Винни радовалась, что Элайза умерла. Так она себе говорила, но из головы не шел труп Элайзы, тряпичной куклой обмякший под деревом. Винни пощупала окровавленные Элайзины волосы, заиндевевшую щеку. Винни и не подозревала, что такое возможно, — ей было жаль Элайзу.
Все это Винни позабыла бы с превеликой радостью.
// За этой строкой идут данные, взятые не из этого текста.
/-- A core takes the launch: address space, boundaries, dictionary and constants, buffers and zones (R34, R36,
R63, R196, R208, R234, R315). What moved boundaries make scratchpad is not cleared (log entry 100). -/
def State.loadCore (s : State) (l : Launch) (id core : Nat) (img : List Byte) (r : BindRec) : State :=
  let rc := l.rc
  let k := s.core core
  let old := k.binding
  let s := if k.asid ≠ l.asid then s.changeSpace core
    else if old.pb2 ≠ rc.pb2 ∨ old.pb3 ≠ rc.pb3 then s.moveL1 core
    else s
  let s := s.reclaimZones core
  let k := s.core core
  let k : Core := { k with
    asid := l.asid, bind := some (bindOf l id), pkts := [], ctxs := (Map.put {} k.ctxs 4 {}).map fun c => (c.1, { c.2 with chmask := 0 }),
    pool := putBytes (k.pool.filter fun p => decide (p.1 < rc.pb3)) rc.pb3 img,
    depth := r.depth, ageing := r.ageing, claims := [], port := none, yielded := [],
    order := [], tileq := [], steps := 0, fetched := 0, classStart := s.dev.cycle, classDone := false }
  let t := k.bindTable rc.flags
  let k := { k with
    cb := (t.filter fun e => decide (bindKind e = 1)).foldl (fun m e => Map.put 0 m (bindNum e) (cbAtBind e)) [],
    zones := (t.filter fun e => decide (bindKind e = 2)).foldl (fun m e =>
      Map.put {} m (bindNum e) { cfg := BitVec.ofNat 36 (bitsOf e 34 0 + 2 ^ 35) }) [] }
  let s := s.setCore core k
  let s := { s with pending := s.pending.filter fun i => match i with
      | .packetFill f => decide (f.core ≠ core)
      | .sequentialPrefetch c _ => decide (c ≠ core)
      | _ => true }
  (t.filter fun e => decide (bindKind e = 2)).foldl (fun s e =>
    s.grantLanding core (bindNum e) (bitsOf e 34 27)) s

/-- The channels of a mask start from zero (R214). -/
def Core.resetChannels (k : Core) (m : Half) : Core :=
  let chs := (List.range 16).filter fun c => m.getLsbD c
  { k with
    cnext := chs.foldl (fun t c => Map.put 0 t c 0) k.cnext,
    cdone := chs.foldl (fun t c => Map.put 0 t c 0) k.cdone,
    xdone := k.xdone.filter fun p => decide (p.1 ∉ chs),
    cerr := k.cerr &&& ~~~m }

/-- Bind one strand to its context (R81, R95, R316). Its channels are no longer those of a strand that has ended (R213). -/
def State.bindStrand (s : State) (l : Launch) (id : Nat) (mask : Half) (r : BindRec) : State :=
  let rc := l.rc
  let k := (s.core r.who.core).resetChannels mask
  let k := { k with
    wheel := k.wheel ++ r.wheel,
    ctxs := k.ctxs.map fun (c : Nat × Ctx) => if c.1 = r.who.ctx then c else (c.1, { c.2 with chmask := c.2.chmask &&& ~~~mask }) }
  let ls := levelsOf rc
  let lvl : List Half := (List.range 8).map fun n => BitVec.ofNat 16 (lvlIndex ls n r.strand)
  let regs := k.entryRegs rc.flags (BitVec.ofNat 52 (rc.image + rc.codeAt)) (Map.put 0 [] 1 rc.args) r.strand
  let c := ((k.ctx r.who.ctx).enter regs (BitVec.ofNat 4 rc.prio) mask)
  let s := s.setCore r.who.core ((k.newStrand r.who.ctx).setCtx r.who.ctx { c with strand := some ⟨id, r.strand, lvl⟩ })
  let l' := s.launch id
  let g (t : TtGroup) : Bool := decide (t.index = r.strand / groupSize ls t.level)
  let s := s.setLaunch id { l' with
    at_ := Map.put none l'.at_ r.strand (some r.who), bound := l'.bound ++ [r.strand],
    tt := l'.tt.map fun t => if g t then { t with released := false, tripped := false } else t }
  s.logCtx r.who 0x0E r.strand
И как Гордон цеплялся за ее локоть, словно тонул, как волок ее меж деревьев, весь зареванный, и всхлипывал:
— Что мне делать, Вин? Что мне делать?
«Я вообще не хотела ехать на этот их пикник, дьявол его дери», — раздраженно думала Винни.
Элайза до добра не доведет, это было ясно с самого начала. Не доведут до добра эти большие глаза, и тонкие щиколотки, и дурацкий голос. Ах, Винни, голубушка, ты не могла, бы… — и вечно смеялась над бедной Винни, как будто Винни дурочка. Впрочем, теперь не важно, теперь им всем надо спасаться как получится.
И Гордон уехал. Ушел из дома, все оставил в прошлом, даже убийство жены. Все запрятал в темный тайник, куда не добирался свет дня, жил дальше, вкалывал как проклятый, загрубел, стал другим человеком, познакомился с Дебби на танцах, поухаживал, быстро женился — а уж ей-то как не терпелось, хоть «мамуля и папуля» и не одобряли, Гордон ведь все-таки разведен. Так он им сказал, так он говорил всем, «разведен», и в глазах его плескалась такая печаль, что никому не хотелось углубляться в расспросы, кроме, разумеется, Дебби, для которой Элайза оставалась неведомой темной соперницей, первой миссис Ферфакс.
А потом ему вдруг понадобилось вернуться. Повидать детей. Мать. Возвратиться в Англию, отыскать прежнего Гордона. Не сообразил, что теперь все иначе.
Ему было даровано исполнение дурацкого его желания. Получи свою обыкновенную жизнь. И не надо садиться в тюрьму, не надо лезть в петлю за убийство — кара его длится и длится день за днем. Он потерял свое сокровище, что дороже, чем полкоролевства. Он потерял Элайзу.